:: Collected data ::
■ ■ ■ ■ ■
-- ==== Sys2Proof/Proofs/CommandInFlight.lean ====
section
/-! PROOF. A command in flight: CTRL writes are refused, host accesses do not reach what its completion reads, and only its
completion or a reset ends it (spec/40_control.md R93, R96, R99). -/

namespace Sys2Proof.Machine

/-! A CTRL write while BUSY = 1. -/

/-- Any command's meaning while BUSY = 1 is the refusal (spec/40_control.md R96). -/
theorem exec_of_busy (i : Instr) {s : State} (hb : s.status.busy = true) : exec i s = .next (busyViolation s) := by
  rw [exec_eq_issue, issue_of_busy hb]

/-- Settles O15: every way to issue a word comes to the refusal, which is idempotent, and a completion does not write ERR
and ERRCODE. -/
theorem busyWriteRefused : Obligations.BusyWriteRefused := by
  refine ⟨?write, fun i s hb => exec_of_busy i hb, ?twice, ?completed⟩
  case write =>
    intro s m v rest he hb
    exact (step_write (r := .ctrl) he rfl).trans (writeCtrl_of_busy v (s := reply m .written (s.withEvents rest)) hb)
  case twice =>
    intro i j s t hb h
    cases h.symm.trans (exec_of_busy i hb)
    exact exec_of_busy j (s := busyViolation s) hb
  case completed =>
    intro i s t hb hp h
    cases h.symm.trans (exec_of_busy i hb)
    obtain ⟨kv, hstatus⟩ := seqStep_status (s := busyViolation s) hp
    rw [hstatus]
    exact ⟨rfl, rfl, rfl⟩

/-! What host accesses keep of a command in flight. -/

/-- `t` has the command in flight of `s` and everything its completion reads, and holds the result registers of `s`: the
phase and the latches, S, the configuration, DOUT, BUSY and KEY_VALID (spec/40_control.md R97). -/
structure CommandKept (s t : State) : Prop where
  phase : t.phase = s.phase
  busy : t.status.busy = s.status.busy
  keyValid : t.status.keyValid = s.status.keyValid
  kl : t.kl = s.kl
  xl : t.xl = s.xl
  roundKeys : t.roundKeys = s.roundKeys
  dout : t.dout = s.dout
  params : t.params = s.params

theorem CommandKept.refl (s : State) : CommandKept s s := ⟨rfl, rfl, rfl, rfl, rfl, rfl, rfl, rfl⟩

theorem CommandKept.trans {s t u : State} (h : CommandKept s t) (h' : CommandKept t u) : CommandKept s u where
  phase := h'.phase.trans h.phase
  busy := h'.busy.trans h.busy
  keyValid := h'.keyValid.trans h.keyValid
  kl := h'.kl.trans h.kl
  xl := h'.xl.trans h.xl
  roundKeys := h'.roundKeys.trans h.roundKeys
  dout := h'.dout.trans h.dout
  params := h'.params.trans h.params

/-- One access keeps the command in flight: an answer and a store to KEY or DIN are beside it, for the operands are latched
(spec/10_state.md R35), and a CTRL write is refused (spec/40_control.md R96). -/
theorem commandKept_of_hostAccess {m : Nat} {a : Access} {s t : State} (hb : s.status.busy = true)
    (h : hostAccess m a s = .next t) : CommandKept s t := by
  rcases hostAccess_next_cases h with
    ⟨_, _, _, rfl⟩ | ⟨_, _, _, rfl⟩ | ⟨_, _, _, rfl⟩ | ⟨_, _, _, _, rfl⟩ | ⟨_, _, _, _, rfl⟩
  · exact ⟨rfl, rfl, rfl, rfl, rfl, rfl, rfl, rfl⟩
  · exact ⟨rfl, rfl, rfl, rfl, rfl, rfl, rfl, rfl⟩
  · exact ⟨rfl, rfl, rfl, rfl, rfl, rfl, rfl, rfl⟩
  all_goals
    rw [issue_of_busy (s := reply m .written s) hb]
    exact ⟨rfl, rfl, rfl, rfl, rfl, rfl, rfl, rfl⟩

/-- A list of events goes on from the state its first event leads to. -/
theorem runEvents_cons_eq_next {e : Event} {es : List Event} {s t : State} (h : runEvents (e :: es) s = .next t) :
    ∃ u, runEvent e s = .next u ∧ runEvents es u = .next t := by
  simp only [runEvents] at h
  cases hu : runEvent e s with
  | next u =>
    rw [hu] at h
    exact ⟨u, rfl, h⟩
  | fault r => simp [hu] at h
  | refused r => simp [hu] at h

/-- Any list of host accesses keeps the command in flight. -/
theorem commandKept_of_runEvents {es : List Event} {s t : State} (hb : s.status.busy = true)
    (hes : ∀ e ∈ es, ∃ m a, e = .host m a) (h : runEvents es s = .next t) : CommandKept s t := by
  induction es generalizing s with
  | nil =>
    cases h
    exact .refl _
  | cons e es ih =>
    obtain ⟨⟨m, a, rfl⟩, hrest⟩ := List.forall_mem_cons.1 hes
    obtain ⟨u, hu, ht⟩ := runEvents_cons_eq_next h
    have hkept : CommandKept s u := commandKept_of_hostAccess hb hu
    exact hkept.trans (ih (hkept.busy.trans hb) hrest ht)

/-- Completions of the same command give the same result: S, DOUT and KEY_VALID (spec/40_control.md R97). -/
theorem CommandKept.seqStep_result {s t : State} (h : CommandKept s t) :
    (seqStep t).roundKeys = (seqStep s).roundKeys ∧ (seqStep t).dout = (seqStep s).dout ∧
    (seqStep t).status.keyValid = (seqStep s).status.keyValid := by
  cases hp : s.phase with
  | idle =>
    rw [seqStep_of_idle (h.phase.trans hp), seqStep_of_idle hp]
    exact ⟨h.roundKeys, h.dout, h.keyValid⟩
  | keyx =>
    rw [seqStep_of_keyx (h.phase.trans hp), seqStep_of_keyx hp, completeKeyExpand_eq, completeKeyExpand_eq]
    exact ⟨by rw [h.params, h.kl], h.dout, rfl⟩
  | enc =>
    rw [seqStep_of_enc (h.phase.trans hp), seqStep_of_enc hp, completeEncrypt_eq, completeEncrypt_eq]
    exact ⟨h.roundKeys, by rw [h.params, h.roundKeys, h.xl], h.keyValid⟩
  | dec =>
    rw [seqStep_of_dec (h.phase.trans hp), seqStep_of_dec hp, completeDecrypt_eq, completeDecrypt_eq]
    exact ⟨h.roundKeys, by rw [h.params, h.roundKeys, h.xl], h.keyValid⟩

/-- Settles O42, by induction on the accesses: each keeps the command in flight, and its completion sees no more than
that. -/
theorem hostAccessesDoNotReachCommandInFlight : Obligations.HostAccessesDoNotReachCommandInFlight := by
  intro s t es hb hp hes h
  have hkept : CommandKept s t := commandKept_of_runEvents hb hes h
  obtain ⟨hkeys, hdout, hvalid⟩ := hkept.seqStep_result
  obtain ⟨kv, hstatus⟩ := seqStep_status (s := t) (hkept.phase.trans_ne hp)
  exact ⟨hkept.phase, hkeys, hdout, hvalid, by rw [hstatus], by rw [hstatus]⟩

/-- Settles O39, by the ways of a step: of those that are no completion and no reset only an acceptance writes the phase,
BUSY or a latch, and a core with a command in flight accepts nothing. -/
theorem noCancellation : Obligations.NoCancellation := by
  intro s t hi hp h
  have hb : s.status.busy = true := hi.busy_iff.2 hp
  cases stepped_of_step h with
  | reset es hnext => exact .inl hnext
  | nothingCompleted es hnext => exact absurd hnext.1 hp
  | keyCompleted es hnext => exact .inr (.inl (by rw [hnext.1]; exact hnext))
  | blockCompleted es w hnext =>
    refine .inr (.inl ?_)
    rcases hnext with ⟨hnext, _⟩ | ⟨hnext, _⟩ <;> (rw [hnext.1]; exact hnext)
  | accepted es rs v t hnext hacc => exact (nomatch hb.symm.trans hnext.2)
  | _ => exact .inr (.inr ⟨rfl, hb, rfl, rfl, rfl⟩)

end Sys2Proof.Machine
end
■ ■ ■ ■ ■
:: Work to be completed ::
Up to and including the line with "params : t.params = s.params", output every line of the records above exactly, starting from the first; output nothing else.

:: Solution to the exercise ::
-- ==== Sys2Proof/Proofs/CommandInFlight.lean ====
section
/-! PROOF. A command in flight: CTRL writes are refused, host accesses do not reach what its completion reads, and only its
completion or a reset ends it (spec/40_control.md R93, R96, R99). -/

namespace Sys2Proof.Machine

/-! A CTRL write while BUSY = 1. -/

/-- Any command's meaning while BUSY = 1 is the refusal (spec/40_control.md R96). -/
theorem exec_of_busy (i : Instr) {s : State} (hb : s.status.busy = true) : exec i s = .next (busyViolation s) := by
  rw [exec_eq_issue, issue_of_busy hb]

/-- Settles O15: every way to issue a word comes to the refusal, which is idempotent, and a completion does not write ERR
and ERRCODE. -/
theorem busyWriteRefused : Obligations.BusyWriteRefused := by
  refine ⟨?write, fun i s hb => exec_of_busy i hb, ?twice, ?completed⟩
  case write =>
    intro s m v rest he hb
    exact (step_write (r := .ctrl) he rfl).trans (writeCtrl_of_busy v (s := reply m .written (s.withEvents rest)) hb)
  case twice =>
    intro i j s t hb h
    cases h.symm.trans (exec_of_busy i hb)
    exact exec_of_busy j (s := busyViolation s) hb
  case completed =>
    intro i s t hb hp h
    cases h.symm.trans (exec_of_busy i hb)
    obtain ⟨kv, hstatus⟩ := seqStep_status (s := busyViolation s) hp
    rw [hstatus]
    exact ⟨rfl, rfl, rfl⟩

/-! What host accesses keep of a command in flight. -/

/-- `t` has the command in flight of `s` and everything its completion reads, and holds the result registers of `s`: the
phase and the latches, S, the configuration, DOUT, BUSY and KEY_VALID (spec/40_control.md R97). -/
structure CommandKept (s t : State) : Prop where
  phase : t.phase = s.phase
  busy : t.status.busy = s.status.busy
  keyValid : t.status.keyValid = s.status.keyValid
  kl : t.kl = s.kl
  xl : t.xl = s.xl
  roundKeys : t.roundKeys = s.roundKeys
  dout : t.dout = s.dout
  params : t.params = s.params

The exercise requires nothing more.